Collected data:
----

-- ==== Sys2Proof/Machine/Access.lean ====
section
/-! DEFINITION. One memory access step by step: effective privilege, alignment, translation, PMA, PMP, byte order
(20_memory R336 to R349, R385; 45_a R702 to R716). -/

namespace Sys2Proof.Machine

/-- Who makes an explicit access: an ordinary instruction, or HLV, HLVX or HSV (R342, 48_hypervisor R782). -/
inductive Via where
  | plain
  | guest
  deriving DecidableEq, Repr

/-- The effective privilege and virtualization mode of an explicit access (R342). -/
def effMode (s : State) : Via → Priv × Bool
  | .plain => dataMode s
  | .guest => (if hstatusBit s SPVP then .S else .U, true)

/-- The access is big-endian (R337). -/
def dataBig (s : State) (p : Priv) (virt : Bool) : Bool :=
  match p, virt with
  | .M, _ => mstatusBit s MBE
  | .S, false => mstatusBit s SBE
  | .U, false => mstatusBit s UBE
  | .S, true => hstatusBit s VSBE
  | .U, true => vsstatusBit s UBE

/-- The access type of a use (R340). -/
def useAcc : PmaUse → Acc
  | .exec => .exec
  | .load => .load
  | .hlvx => .hlvx
  | .lr => .load
  | .ptRead => .load
  | .store => .store
  | .sc => .store
  | .amo _ => .store
  | .ptWrite => .store

/-- LR, SC and AMOs are never made in parts (R345). -/
def useAtomic : PmaUse → Bool
  | .lr => true
  | .sc => true
  | .amo _ => true
  | _ => false

/-- Load or store/AMO address-misaligned (60_exceptions R827). -/
def misalignedFault : Acc → Nat
  | .store => 6
  | _ => 4

/-- The exception a misaligned access raises, if any (R344, R345). -/
def misalignedCause (c : Config) (u : PmaUse) (ea : Word) (n : Nat) : Option Nat :=
  if ea.toNat % n = 0 then none
  else
    match c.misaligned with
    | .addressMisaligned => some (misalignedFault (useAcc u))
    | .accessFault => some (accessFault (useAcc u))
    | .supported => if useAtomic u then some (accessFault (useAcc u)) else none

/-- The parts of an access of n bytes: two if it crosses a page, each translated and checked for itself (R346). -/
def parts (c : Config) (ea : Word) (n : Nat) : List (Word × Nat) :=
  let k := 4096 - ea.toNat % 4096
  if k < n then [(ea, k), (wrap c (ea + BitVec.ofNat 64 k), n - k)] else [(ea, n)]

/-- The request of one part. -/
def dataReq (s : State) (via : Via) (u : PmaUse) (ea va : Word) : Req :=
  let m := effMode s via
  { acc := useAcc u, priv := m.1, virt := m.2, va := va, ea := ea, spec := false, setA := true, setAVs := true }

/-- Steps 3 to 5 of R340 for each part: the physical addresses and lengths. The parts are made in the order of their
addresses, each through all its steps, so of faults in two parts the first part's is raised, whatever their ranks in Table 3.7
(60_exceptions R840; DESIGN CHOICE, unsafe: entry 48); A and D bits set for a part stay if a later step or part faults (entry
49). -/
def resolve (s : State) (via : Via) (u : PmaUse) (ea : Word) (n : Nat) : List (Word × Nat) → Res (List (Nat × Nat))
  | [] => .ok [] s
  | (va, len) :: rest =>
    let r := dataReq s via u ea va
    (translate s r).bind fun m s1 =>
      (checkPhys s1 r u r.acc r.priv m len n).bind fun _ s2 =>
        (resolve s2 via u ea n rest).bind fun l s3 => .ok ((m.pa, len) :: l) s3

/-- Steps 1 to 5 of R340. The access fault that stands in for a misalignment (`misalignedCause`) has no row of its own in
Table 3.7 (60_exceptions R840); it ranks as address-misaligned does, where `misalignedFirst` puts that (DESIGN CHOICE,
unsafe: entry 42). -/
def access (s : State) (via : Via) (u : PmaUse) (ea : Word) (n : Nat) : Res (List (Nat × Nat)) :=
  match misalignedCause s.cfg u ea n with
  | none => resolve s via u ea n (parts s.cfg ea n)
  | some cause =>
    let e := (dataReq s via u ea ea).exc cause 0 none
    if s.cfg.misalignedFirst then .trap e s
    else (resolve s via u ea n (parts s.cfg ea n)).bind fun _ s1 => .trap e s1

/-- The bytes of all parts, lowest address first. -/
def readParts (s : State) : List (Nat × Nat) → Res (List Byte)
  | [] => .ok [] s
  | (pa, len) :: rest =>
    (physRead s pa len).bind fun bs s1 => (readParts s1 rest).bind fun more s2 => .ok (bs ++ more) s2

/-- The bytes written to all parts. -/
def writeParts (s : State) : List (Nat × Nat) → List Byte → Res Unit
  | [], _ => .ok () s
  | (pa, len) :: rest, bs =>
    (physWrite s pa (bs.take len)).bind fun _ s1 => writeParts s1 rest (bs.drop len)

/-- The byte order of an access. -/
def viaBig (s : State) (via : Via) : Bool := dataBig s (effMode s via).1 (effMode s via).2

/-- MemRead(ea, n): n bytes, zero-extended (R340). -/
def memRead (s : State) (via : Via) (u : PmaUse) (ea : Word) (n : Nat) : Res Word :=
  (access s via u ea n).bind fun pas s1 =>
    (readParts s1 pas).bind fun bs s2 => .ok (ofBytes (orderBytes (viaBig s via) bs)) s2

/-- MemWrite(ea, n, v) (R340). -/
def memWrite (s : State) (via : Via) (ea : Word) (n : Nat) (v : Word) : Res Unit :=
  (access s via .store ea n).bind fun pas s1 => writeParts s1 pas (orderBytes (viaBig s via) (bytesOf n v))

/-- The first physical address. -/
def firstPa (pas : List (Nat × Nat)) : Nat := (pas.head?.map Prod.fst).getD 0

/-- The reservation held. -/
def setResv (s : State) (v : Option Reservation) : State := { s with resv := v }

/-- LR: the value read, and the reservation of the block that holds it (45_a R702, R703). -/
def loadReserved (s : State) (ea : Word) (n : Nat) : Res Word :=
  (access s .plain .lr ea n).bind fun pas s1 =>
    (readParts s1 pas).bind fun bs s2 =>
      let pa := firstPa pas
      .ok (ofBytes (orderBytes (viaBig s .plain) bs))
        (setResv s2 (some { block := pa / 2 ^ s.cfg.rsetLog2, addr := pa, ea := ea, size := n }))

/-- The reservation covers the n bytes at an address (45_a R705). -/
def reserved (s : State) (pa n : Nat) : Bool :=
  match s.resv with
  | none => false
  | some v => v.block == pa / 2 ^ s.cfg.rsetLog2 && v.block == (pa + n - 1) / 2 ^ s.cfg.rsetLog2

/-- Whether an SC with a valid reservation fails all the same (45_a R712). -/
def spurious (s : State) : Bool × State :=
  if s.cfg.scMayFail then (Config.scFails s.draws, drawn s) else (false, s)

/-- SC: 0 if it succeeded, 1 if it failed; the reservation is gone either way (45_a R705, R706, R712). -/
def storeConditional (s : State) (ea : Word) (n : Nat) (v : Word) : Res Word :=
  (access s .plain .sc ea n).bind fun pas s1 =>
    if reserved s1 (firstPa pas) n then
      match spurious s1 with
      | (true, s2) => .ok 1 (setResv s2 none)
      | (false, s2) =>
        (writeParts s2 pas (orderBytes (viaBig s .plain) (bytesOf n v))).bind fun _ s3 => .ok 0 (setResv s3 none)
    else .ok 1 (setResv s1 none)

/-- AMO(n, op): the value read (45_a R716). -/
def amo (s : State) (op : AmoOp) (ea : Word) (n : Nat) (src : Word) : Res Word :=
  (access s .plain (.amo op) ea n).bind fun pas s1 =>
    (readParts s1 pas).bind fun bs s2 =>
      let old := ofBytes (orderBytes (viaBig s .plain) bs)
      (writeParts s2 pas (orderBytes (viaBig s .plain) (bytesOf n (amoResult op n old src)))).bind fun _ s3 => .ok old s3

/-! ### Instruction fetch (R341, R385) -/

/-- The word fetched at a physical address: what it holds now or, where a free value says so, what it held since the
last FENCE.I. -/
def fetchWord (s : State) (pa : Nat) : Inst × State :=
  let now := Memory.inst s.mem pa
  let old := (s.istale.filter fun e => e.1 == pa && e.2 != now).map Prod.snd
  match old with
  | [] => (now, s)
  | w :: _ =>
    let k := Config.fetchChoice s.draws % (old.length + 1)
    (if k = 0 then now else old.getD (k - 1) w, drawn s)

/-- Fetch(pc): the instruction word at pc (R341). -/
def fetch (s : State) : Res Inst :=
  let r : Req :=
    { acc := .exec, priv := s.priv, virt := s.virt, va := s.pc, ea := s.pc, spec := false, setA := true, setAVs := true }
  (translate s r).bind fun m s1 =>
    (checkPhys s1 r .exec .exec s.priv m 4 4).bind fun _ s2 =>
      if isIo s2.cfg m.pa 4 then
        (physRead s2 m.pa 4).bind fun bs s3 => .ok ((ofBytes bs).setWidth 32) s3
      else
        let (w, s3) := fetchWord s2 m.pa
        .ok w s3

end Sys2Proof.Machine
end

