/-- R862, R905, R907, R913 and R914 as one exception is taken (`raise`, which `traps` names); R911 over all memory
instructions. That GVA is 0 where XTVAL_POLICY writes zero (entry 32), and xtval2 0 where XTINST_POLICY writes no
pseudoinstruction (entry 33), is the model's choice. -/
def Obligations.RaiseFillsTheTrapRegisters : Prop :=
  (∀ (s : State) (inst : Inst) (e : Exc), e.cause < 32 →
    let t := raise s inst e
    let informative := s.cfg.xtvalMask.getLsbD e.cause
    let value := if informative then wrap s.cfg e.tval else 0
    let gva := e.gva && informative && decide (e.cause ∉ [2, 8, 9, 10, 11, 22])
    let guestFault := e.cause = 20 ∨ e.cause = 21 ∨ e.cause = 23
    let noPseudo := e.implicit ≠ none ∧ s.cfg.tinstPseudo = false
    let gpa := if guestFault ∧ ¬ noPseudo then e.gpa / 4 % 2 ^ s.cfg.xlen else 0
    let tinst : Word :=
      if guestFault ∧ e.implicit ≠ none then
        if s.cfg.tinstPseudo = false then 0
        else if e.implicit = some true then (if s.cfg.rv64 then 0x3020 else 0x2020)
        else (if s.cfg.rv64 then 0x3000 else 0x2000)
      else if e.cause ∈ [4, 5, 6, 7, 13, 15, 21, 23] ∧ s.cfg.tinstTransform = true then (transform inst e.off).setWidth 64
      else 0
    (excDest s e.cause = .M → t.priv = .M ∧ t.m.mcause.toNat = e.cause ∧ t.m.mepc = s.pc ∧ t.m.mtval = value ∧
      (s.cfg.hasH = true → t.m.mtval2.toNat = gpa ∧ t.m.mtinst = tinst ∧ mstatusBit t GVA = gva)) ∧
    (excDest s e.cause = .S → t.priv = .S ∧ t.virt = false ∧ t.sv.scause.toNat = e.cause ∧ t.sv.sepc = s.pc ∧
      t.sv.stval = value ∧
      (s.cfg.hasH = true → t.h.htval.toNat = gpa ∧ t.h.htinst = tinst ∧ hstatusBit t HGVA = gva)) ∧
    (excDest s e.cause = .VS → t.priv = .S ∧ t.virt = s.virt ∧ t.vs.vscause.toNat = e.cause ∧ t.vs.vsepc = s.pc ∧
      t.vs.vstval = value ∧ t.h = s.h)) ∧
  (∀ (rd rs1 rs2 off : Reg) (imm : BitVec 12) (aq rl : Bool) (i j : Instr),
    ((i = .lb rd rs1 imm ∧ j = .lb rd off 0) ∨
      (i = .lh rd rs1 imm ∧ j = .lh rd off 0) ∨
      (i = .lw rd rs1 imm ∧ j = .lw rd off 0) ∨
      (i = .lbu rd rs1 imm ∧ j = .lbu rd off 0) ∨
      (i = .lhu rd rs1 imm ∧ j = .lhu rd off 0) ∨
      (i = .ld rd rs1 imm ∧ j = .ld rd off 0) ∨
      (i = .lwu rd rs1 imm ∧ j = .lwu rd off 0) ∨
      (i = .sb rs1 rs2 imm ∧ j = .sb off rs2 0) ∨
      (i = .sh rs1 rs2 imm ∧ j = .sh off rs2 0) ∨
      (i = .sw rs1 rs2 imm ∧ j = .sw off rs2 0) ∨
      (i = .sd rs1 rs2 imm ∧ j = .sd off rs2 0) ∨
      (i = .lrW aq rl rd rs1 ∧ j = .lrW aq rl rd off) ∨
      (i = .scW aq rl rd rs1 rs2 ∧ j = .scW aq rl rd off rs2) ∨
      (i = .amoswapW aq rl rd rs1 rs2 ∧ j = .amoswapW aq rl rd off rs2) ∨
      (i = .amoaddW aq rl rd rs1 rs2 ∧ j = .amoaddW aq rl rd off rs2) ∨
      (i = .amoxorW aq rl rd rs1 rs2 ∧ j = .amoxorW aq rl rd off rs2) ∨
      (i = .amoandW aq rl rd rs1 rs2 ∧ j = .amoandW aq rl rd off rs2) ∨
      (i = .amoorW aq rl rd rs1 rs2 ∧ j = .amoorW aq rl rd off rs2) ∨
      (i = .amominW aq rl rd rs1 rs2 ∧ j = .amominW aq rl rd off rs2) ∨
      (i = .amomaxW aq rl rd rs1 rs2 ∧ j = .amomaxW aq rl rd off rs2) ∨
      (i = .amominuW aq rl rd rs1 rs2 ∧ j = .amominuW aq rl rd off rs2) ∨
      (i = .amomaxuW aq rl rd rs1 rs2 ∧ j = .amomaxuW aq rl rd off rs2) ∨
      (i = .lrD aq rl rd rs1 ∧ j = .lrD aq rl rd off) ∨
      (i = .scD aq rl rd rs1 rs2 ∧ j = .scD aq rl rd off rs2) ∨
      (i = .amoswapD aq rl rd rs1 rs2 ∧ j = .amoswapD aq rl rd off rs2) ∨
      (i = .amoaddD aq rl rd rs1 rs2 ∧ j = .amoaddD aq rl rd off rs2) ∨
      (i = .amoxorD aq rl rd rs1 rs2 ∧ j = .amoxorD aq rl rd off rs2) ∨
      (i = .amoandD aq rl rd rs1 rs2 ∧ j = .amoandD aq rl rd off rs2) ∨
      (i = .amoorD aq rl rd rs1 rs2 ∧ j = .amoorD aq rl rd off rs2) ∨
      (i = .amominD aq rl rd rs1 rs2 ∧ j = .amominD aq rl rd off rs2) ∨
      (i = .amomaxD aq rl rd rs1 rs2 ∧ j = .amomaxD aq rl rd off rs2) ∨
      (i = .amominuD aq rl rd rs1 rs2 ∧ j = .amominuD aq rl rd off rs2) ∨
      (i = .amomaxuD aq rl rd rs1 rs2 ∧ j = .amomaxuD aq rl rd off rs2) ∨
      (i = .hlvB rd rs1 ∧ j = .hlvB rd off) ∨
      (i = .hlvBu rd rs1 ∧ j = .hlvBu rd off) ∨
      (i = .hlvH rd rs1 ∧ j = .hlvH rd off) ∨
      (i = .hlvHu rd rs1 ∧ j = .hlvHu rd off) ∨
      (i = .hlvxHu rd rs1 ∧ j = .hlvxHu rd off) ∨
      (i = .hlvW rd rs1 ∧ j = .hlvW rd off) ∨
      (i = .hlvWu rd rs1 ∧ j = .hlvWu rd off) ∨
      (i = .hlvxWu rd rs1 ∧ j = .hlvxWu rd off) ∨
      (i = .hlvD rd rs1 ∧ j = .hlvD rd off) ∨
      (i = .hsvB rs1 rs2 ∧ j = .hsvB off rs2) ∨
      (i = .hsvH rs1 rs2 ∧ j = .hsvH off rs2) ∨
      (i = .hsvW rs1 rs2 ∧ j = .hsvW off rs2) ∨
      (i = .hsvD rs1 rs2 ∧ j = .hsvD off rs2)) →
    transform (encode i) off.toNat = encode j)
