/-! ### saveM -/

@[simp] theorem saveM_cfg (s : State) (cause tval : Word) : (saveM s cause tval).cfg = s.cfg := rfl
@[simp] theorem saveM_regs (s : State) (cause tval : Word) : (saveM s cause tval).regs = s.regs := rfl
@[simp] theorem saveM_pc (s : State) (cause tval : Word) : (saveM s cause tval).pc = s.pc := rfl
@[simp] theorem saveM_priv (s : State) (cause tval : Word) : (saveM s cause tval).priv = s.priv := rfl
@[simp] theorem saveM_virt (s : State) (cause tval : Word) : (saveM s cause tval).virt = s.virt := rfl
@[simp] theorem saveM_m (s : State) (cause tval : Word) : (saveM s cause tval).m = { s.m with mepc := s.pc, mcause := cause, mtval := tval } := rfl
@[simp] theorem saveM_pmp (s : State) (cause tval : Word) : (saveM s cause tval).pmp = s.pmp := rfl
@[simp] theorem saveM_sv (s : State) (cause tval : Word) : (saveM s cause tval).sv = s.sv := rfl
@[simp] theorem saveM_h (s : State) (cause tval : Word) : (saveM s cause tval).h = s.h := rfl
@[simp] theorem saveM_vs (s : State) (cause tval : Word) : (saveM s cause tval).vs = s.vs := rfl
@[simp] theorem saveM_plat (s : State) (cause tval : Word) : (saveM s cause tval).plat = s.plat := rfl
@[simp] theorem saveM_mem (s : State) (cause tval : Word) : (saveM s cause tval).mem = s.mem := rfl
@[simp] theorem saveM_resv (s : State) (cause tval : Word) : (saveM s cause tval).resv = s.resv := rfl
@[simp] theorem saveM_stalled (s : State) (cause tval : Word) : (saveM s cause tval).stalled = s.stalled := rfl
@[simp] theorem saveM_tc (s : State) (cause tval : Word) : (saveM s cause tval).tc = s.tc := rfl
@[simp] theorem saveM_istale (s : State) (cause tval : Word) : (saveM s cause tval).istale = s.istale := rfl
@[simp] theorem saveM_pmpStale (s : State) (cause tval : Word) : (saveM s cause tval).pmpStale = s.pmpStale := rfl
@[simp] theorem saveM_pmpStaleG (s : State) (cause tval : Word) : (saveM s cause tval).pmpStaleG = s.pmpStaleG := rfl
@[simp] theorem saveM_inputs (s : State) (cause tval : Word) : (saveM s cause tval).inputs = s.inputs := rfl
@[simp] theorem saveM_draws (s : State) (cause tval : Word) : (saveM s cause tval).draws = s.draws := rfl

/-! ### saveM2 -/

@[simp] theorem saveM2_cfg (s : State) (tval2 tinst : Word) : (saveM2 s tval2 tinst).cfg = s.cfg := rfl
@[simp] theorem saveM2_regs (s : State) (tval2 tinst : Word) : (saveM2 s tval2 tinst).regs = s.regs := rfl
@[simp] theorem saveM2_pc (s : State) (tval2 tinst : Word) : (saveM2 s tval2 tinst).pc = s.pc := rfl
@[simp] theorem saveM2_priv (s : State) (tval2 tinst : Word) : (saveM2 s tval2 tinst).priv = s.priv := rfl
@[simp] theorem saveM2_virt (s : State) (tval2 tinst : Word) : (saveM2 s tval2 tinst).virt = s.virt := rfl
@[simp] theorem saveM2_m (s : State) (tval2 tinst : Word) : (saveM2 s tval2 tinst).m = { s.m with mtval2 := tval2, mtinst := tinst } := rfl
@[simp] theorem saveM2_pmp (s : State) (tval2 tinst : Word) : (saveM2 s tval2 tinst).pmp = s.pmp := rfl
@[simp] theorem saveM2_sv (s : State) (tval2 tinst : Word) : (saveM2 s tval2 tinst).sv = s.sv := rfl
@[simp] theorem saveM2_h (s : State) (tval2 tinst : Word) : (saveM2 s tval2 tinst).h = s.h := rfl
@[simp] theorem saveM2_vs (s : State) (tval2 tinst : Word) : (saveM2 s tval2 tinst).vs = s.vs := rfl
@[simp] theorem saveM2_plat (s : State) (tval2 tinst : Word) : (saveM2 s tval2 tinst).plat = s.plat := rfl
@[simp] theorem saveM2_mem (s : State) (tval2 tinst : Word) : (saveM2 s tval2 tinst).mem = s.mem := rfl
@[simp] theorem saveM2_resv (s : State) (tval2 tinst : Word) : (saveM2 s tval2 tinst).resv = s.resv := rfl
@[simp] theorem saveM2_stalled (s : State) (tval2 tinst : Word) : (saveM2 s tval2 tinst).stalled = s.stalled := rfl
@[simp] theorem saveM2_tc (s : State) (tval2 tinst : Word) : (saveM2 s tval2 tinst).tc = s.tc := rfl
@[simp] theorem saveM2_istale (s : State) (tval2 tinst : Word) : (saveM2 s tval2 tinst).istale = s.istale := rfl
@[simp] theorem saveM2_pmpStale (s : State) (tval2 tinst : Word) : (saveM2 s tval2 tinst).pmpStale = s.pmpStale := rfl
@[simp] theorem saveM2_pmpStaleG (s : State) (tval2 tinst : Word) : (saveM2 s tval2 tinst).pmpStaleG = s.pmpStaleG := rfl
@[simp] theorem saveM2_inputs (s : State) (tval2 tinst : Word) : (saveM2 s tval2 tinst).inputs = s.inputs := rfl
@[simp] theorem saveM2_draws (s : State) (tval2 tinst : Word) : (saveM2 s tval2 tinst).draws = s.draws := rfl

----

Give back exactly the lines above, from the line containing "(60_exceptions R840; DESIGN" through the line containing "(readParts s1 pas).bind fun bs s2 => .ok", with both end lines and nothing more.

__EXERCISE RESPONSE__:
(60_exceptions R840; DESIGN CHOICE, unsafe: entry 48); A and D bits set for a part stay if a later step or part faults (entry
49). -/
def resolve (s : State) (via : Via) (u : PmaUse) (ea : Word) (n : Nat) : List (Word × Nat) → Res (List (Nat × Nat))
  | [] => .ok [] s
  | (va, len) :: rest =>
    let r := dataReq s via u ea va
    (translate s r).bind fun m s1 =>
      (checkPhys s1 r u r.acc r.priv m len n).bind fun _ s2 =>
        (resolve s2 via u ea n rest).bind fun l s3 => .ok ((m.pa, len) :: l) s3

/-- Steps 1 to 5 of R340. The access fault that stands in for a misalignment (`misalignedCause`) has no row of its own in
Table 3.7 (60_exceptions R840); it ranks as address-misaligned does, where `misalignedFirst` puts that (DESIGN CHOICE,
unsafe: entry 42). -/
def access (s : State) (via : Via) (u : PmaUse) (ea : Word) (n : Nat) : Res (List (Nat × Nat)) :=
  match misalignedCause s.cfg u ea n with
  | none => resolve s via u ea n (parts s.cfg ea n)
  | some cause =>
    let e := (dataReq s via u ea ea).exc cause 0 none
    if s.cfg.misalignedFirst then .trap e s
    else (resolve s via u ea n (parts s.cfg ea n)).bind fun _ s1 => .trap e s1

/-- The bytes of all parts, lowest address first. -/
def readParts (s : State) : List (Nat × Nat) → Res (List Byte)
  | [] => .ok [] s
  | (pa, len) :: rest =>
    (physRead s pa len).bind fun bs s1 => (readParts s1 rest).bind fun more s2 => .ok (bs ++ more) s2

/-- The bytes written to all parts. -/
def writeParts (s : State) : List (Nat × Nat) → List Byte → Res Unit
  | [], _ => .ok () s
  | (pa, len) :: rest, bs =>
    (physWrite s pa (bs.take len)).bind fun _ s1 => writeParts s1 rest (bs.drop len)

/-- The byte order of an access. -/
def viaBig (s : State) (via : Via) : Bool := dataBig s (effMode s via).1 (effMode s via).2

/-- MemRead(ea, n): n bytes, zero-extended (R340). -/
def memRead (s : State) (via : Via) (u : PmaUse) (ea : Word) (n : Nat) : Res Word :=
  (access s via u ea n).bind fun pas s1 =>
    (readParts s1 pas).bind fun bs s2 => .ok (ofBytes (orderBytes (viaBig s via) bs)) s2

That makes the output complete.